RESULTS: According to endoscopic inspection, the tumor area ranged from 4 to 48 cm² (median, 15 cm²). Positive G-CSFR immunoreactions (G-CSFR⁺) were observed in 85 specimens, and negative (G-CSFR^-) in 41. No significant differences were found in age, gender, tumor invasion, lymph node status and tumor size between G-CSFR⁺ and G-CSFR^- patients. G-CSFR expression was positively correlated with poor radiotherapy response (58.8% vs 75.6%, P = 0.014, r = 0.219). The proportion of well-differentiated tumors in G-CSFR⁺ and G-CSFR^- patients was 24.7% and 36.6%, respectively. Sphincter preservation was observed in 57.6% of G-CSFR⁺ patients and 78.5% of G-CSFR^- patients. Significant correlations were found between G-CSFR expression and tumor differentiation (24.7% vs 36.6%, P = 0.019, r = 0.210), as well as sphincter preservation (57.6% vs 78.5%, P = 0.044, r = 0.180).

CONCLUSION: The expression of G-CSFR before preoperative irradiation may predict the radiosensitivity of rectal cancer.

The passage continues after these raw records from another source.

/-- Sieve's jobs and the engines' contexts (R406 to R428). -/
def Obligations.SieveJobs : Prop :=
  (∀ (e : Engine) (p : Pid) (c : Fin 15) (set : BitVec 11) (level : BitVec 4) (s : State), Map.wf regDefault s.regs = true →
    Map.wf JobCtx.empty s.trl.ctxs = true → ctxOk (engineNo e) c.val = true →
    let n := engineNo e
    let err := s.bindErr n p.val c.val set.toNat
    ((s.ctx n p.val c.val).state ≠ 1 → ∃ u, exec (.bindEnable e p c set level) s = .next u ∧
      u.rf (bindReg n) [p.val, c.val] 63 63 = 1 ∧ u.rf (bindReg n) [p.val, c.val] 60 56 = err ∧ u.ctxSet n p.val c.val = set.toNat ∧
      (err = 0 → u.ctx n p.val c.val = ⟨1, ⟨0, 0, [], 0⟩, 0, 0, [], [], none, none⟩) ∧
      ((s.ctx n p.val c.val).ring.front = none → u.mem = s.mem ∧ (err ≠ 0 → u.ctx n p.val c.val = s.ctx n p.val c.val))) ∧
    ((s.ctx n p.val c.val).state = 1 → ∃ u, exec (.bindEnable e p c set level) s = .next u ∧ u.mem = s.mem ∧ u.trl = s.trl ∧
      u.ctxSet n p.val c.val = set.toNat) ∧
    ((s.ctx n p.val c.val).state = 1 → ∃ u, exec (.bindDisable e p c) s = .next u ∧ u.rf (bindReg n) [p.val, c.val] 63 63 = 0 ∧
      (u.ctx n p.val c.val).state ≠ 1 ∧ ((s.ctx n p.val c.val).job = none →
        (u.ctx n p.val c.val).state = 0 ∧ (u.ctx n p.val c.val).chain = none))) ∧
  (∀ (p : Pid) (c : Fin 15) (s s1 : State) (slot : Nat) (b : List Byte), s.jobNext 0 p.val c.val = some (slot, .ok b, s1) →
    Map.wf JobCtx.empty s.trl.ctxs = true →
    let op := fld (dwordAt b 0) 55 52
    let r := s1.jobTake 0 p.val c.val slot (.ok b) sieveShape
    let j := r.2.1
    let s2 := r.2.2
    let begins := fun (i : Instr) (j' : Job) => ∃ u, exec i s = .next u ∧ (u.ctx 0 p.val c.val).job = some j'
    let ends := fun (i : Instr) => ∃ u, exec i s = .next u ∧ (u.ctx 0 p.val c.val).job = none ∧
      ((s.ctx 0 p.val c.val).state = 1 → (u.ctx 0 p.val c.val).cqTail = (s.ctx 0 p.val c.val).cqTail + 1)
    let good := r.1 = 0 ∧ j.ins ≠ [] ∧ j.outs ≠ []
    (op = 1 → (good → begins (.compress p c) { j with total := ceilDiv (lens j.ins) j.blk }) ∧ (¬ good → ends (.compress p c))) ∧
    (op = 2 → (¬ good → ends (.decompress p c)) ∧ (good →
      (∀ h is bs s3, s2.readFrame p.val j = (.ok (h, is, bs), s3) → begins (.decompress p c) { j with frame := bs, total := h.nblk }) ∧
      (∀ st s3, s2.readFrame p.val j = (.error st, s3) → ends (.decompress p c)))) ∧
    (op = 3 → (¬ good → ends (.decompressARange p c)) ∧ (good →
      (∀ h is bs s3, s2.readFrame p.val j = (.ok (h, is, bs), s3) →
        (j.rstart + j.rlen ≤ h.rawLen → begins (.decompressARange p c) { j with
          frame := bs, first := j.rstart / h.blk, next := j.rstart / h.blk, total := (j.rstart + j.rlen - 1) / h.blk + 1 }) ∧
        (h.rawLen < j.rstart + j.rlen → ends (.decompressARange p c))) ∧
      (∀ st s3, s2.readFrame p.val j = (.error st, s3) → ends (.decompressARange p c)))) ∧
    (op = 2 ∨ op = 3 → exec (.compress p c) s = .next s) ∧ (op ≠ 2 → exec (.decompress p c) s = .next s) ∧
    (op ≠ 3 → exec (.decompressARange p c) s = .next s)) ∧
  (∀ (comp : Bool) (s : State), Map.wf JobCtx.empty s.trl.ctxs = true → s.scn.role ≠ 2 → s.islRuns 105 = true → s.lanesBusy comp < 16 →
    (s.idleAsked 105 = true → exec (.sieveBlockStart comp) s = .next s) ∧ (s.idleAsked 105 = false →
    let turn := if comp then s.sve.comp else s.sve.dec
    let inline := s.trl.xchs.filter (s.xchBlockWaits comp)
    let jobs := s.jobBlocks comp
    let scion := comp = true ∧ ∃ r ∈ s.scn.ship, r.st = .waiting
    (¬ scion → inline = [] → jobs = [] → exec (.sieveBlockStart comp) s = .next s) ∧
    (scion → turn.since < 3 ∨ jobs = [] → ∃ u, exec (.sieveBlockStart comp) s = .next u ∧ u.mem = s.mem ∧ u.trl = s.trl ∧
      u.scn = { s.scn with ship := shipTake s.scn.ship }) ∧
    (∀ x, x.cls ≤ 3 → inline.find? (fun y => y.cls == 0) = some x ∨ (∀ y ∈ inline, y.cls ≠ 0) ∧ inline.head? = some x →
      ¬ scion → turn.since < 3 ∨ jobs = [] → s.xch? x.pid x.lidx = some x → ∃ u, exec (.sieveBlockStart comp) s = .next u ∧ u.mem = s.mem ∧
        u.xch? x.pid x.lidx = some { x with inLanes := x.inLanes ++ [x.blocksTaken], blocksTaken := x.blocksTaken + 1 } ∧
        u.trl.ctxs = s.trl.ctxs) ∧
    (∀ k p c n j, jobs.find? (fun e => decide (turn.last < e.1)) = some (k, .job p c n) ∨
        (∀ e ∈ jobs, e.1 ≤ turn.last) ∧ jobs.head? = some (k, .job p c n) →
      (¬ scion ∧ inline = []) ∨ 3 ≤ turn.since → (s.ctx 0 p c).job = some j →
      let takes := fun (j' : Job) => ∃ u, exec (.sieveBlockStart comp) s = .next u ∧ u.mem = s.mem ∧ (u.ctx 0 p c).job = some j' ∧
        (if comp then u.sve.comp else u.sve.dec) = ⟨k, 0⟩ ∧ u.trl.xchs = s.trl.xchs
      (j.op = 1 ∨ j.before j.next + j.hdr.rawOf j.next ≤ j.limit → takes { j with busy := j.busy ++ [j.next], next := j.next + 1 }) ∧
      (j.op ≠ 1 → j.limit < j.before j.next + j.hdr.rawOf j.next → j.busy ≠ [] ∨ j.ready ≠ [] → takes { j with fail := some (0x15, j.next) })))) ∧
  (∀ (p : Pid) (lidx : BitVec 20) (k : BitVec 20) (glitches : Fin 3) (s : State) (x : Xch), s.xch? p.val lidx.toNat = some x →
    (k.toNat ∈ x.inLanes → ∃ u, exec (.sieveBlockComplete (.exchange p lidx) k glitches) s = .next u ∧ u.mem = s.mem ∧
      u.xch? p.val lidx.toNat = some { x with
        inLanes := x.inLanes.filter fun i => i != k.toNat
        spoiled := if x.cmpl.isNone && glitches.val == 2 then k.toNat :: x.spoiled else x.spoiled }) ∧
    (k.toNat ∉ x.inLanes → exec (.sieveBlockComplete (.exchange p lidx) k glitches) s = .next s)) ∧
  (∀ (k : BitVec 20) (glitches : Fin 3) (s : State) (r : ShipRun), s.scn.ship[k.toNat]? = some r → r.st = .lane → s.scn.carries = false →
    ∃ u, exec (.sieveBlockComplete .scion k glitches) s = .next u ∧ u.mem = s.mem ∧ ∀ i, u.scn.ship[i]? =
      if i = k.toNat then some ⟨(shipRun glitches.val r.recs).1, .ready⟩ else s.scn.ship[i]?) ∧
  (∀ (p : Pid) (c : Fin 15) (s : State) (j : Job), (s.ctx 0 p.val c.val).job = some j → Map.wf JobCtx.empty s.trl.ctxs = true →
    s.stalled = false →
    let now := fun (u : State) => (u.ctx 0 p.val c.val).job
    (∀ (k : BitVec 20) (glitches : Fin 3), k.toNat ∈ j.busy → j.fail = none →
      let r := s.sieveBlock p.val j k.toNat glitches.val
      let b := r.1
      let off := if j.op = 1 then j.frameAt else j.wrote
      (k.toNat ≠ j.first + j.blocks → (∀ x ∈ j.ready, x.k ≠ j.first + j.blocks) →
        ∃ u, exec (.sieveBlockComplete (.job p c) k glitches) s = .next u ∧ (s.hubIdle = true → u.mem = s.mem) ∧
          now u = some { j with busy := j.busy.filter (· != k.toNat), ready := j.ready ++ [b] }) ∧
      (k.toNat = j.first + j.blocks → j.ready = [] → b.status = 0 → off + b.out.length ≤ j.limit → r.2.blockRefused p.val j k.toNat = none →
        ∀ s3, r.2.jobOut p.val j off b.out = (true, s3) →
          (k.toNat + 1 < j.total → ∃ u j', exec (.sieveBlockComplete (.job p c) k glitches) s = .next u ∧ u.mem = s3.mem ∧ now u = some j' ∧
            j'.blocks = j.blocks + 1 ∧ j'.wrote = j.wrote + b.out.length ∧ j'.index = j.index ++ [(b.raw, b.clen, b.crc)] ∧ j'.ready = []) ∧
          (j.total ≤ k.toNat + 1 → ∃ u, exec (.sieveBlockComplete (.job p c) k glitches) s = .next u ∧ now u = none)) ∧
      (k.toNat = j.first + j.blocks → j.ready = [] → b.status ≠ 0 → ∃ u, exec (.sieveBlockComplete (.job p c) k glitches) s = .next u ∧ now u = none)))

Keywords: Radiotherapy; Rectal cancer; Radiosensitivity; Predictive factor; Tumor

Core tip: It is unknown whether the expression of granulocyte colony-stimulating factor receptor (G-CSFR) can predict tumor response or sphincter preservation in patients with rectal cancer receiving preoperative radiotherapy. This study found that the expression of G-CSFR before preoperative irradiation may predict the radiosensitivity of rectal cancer.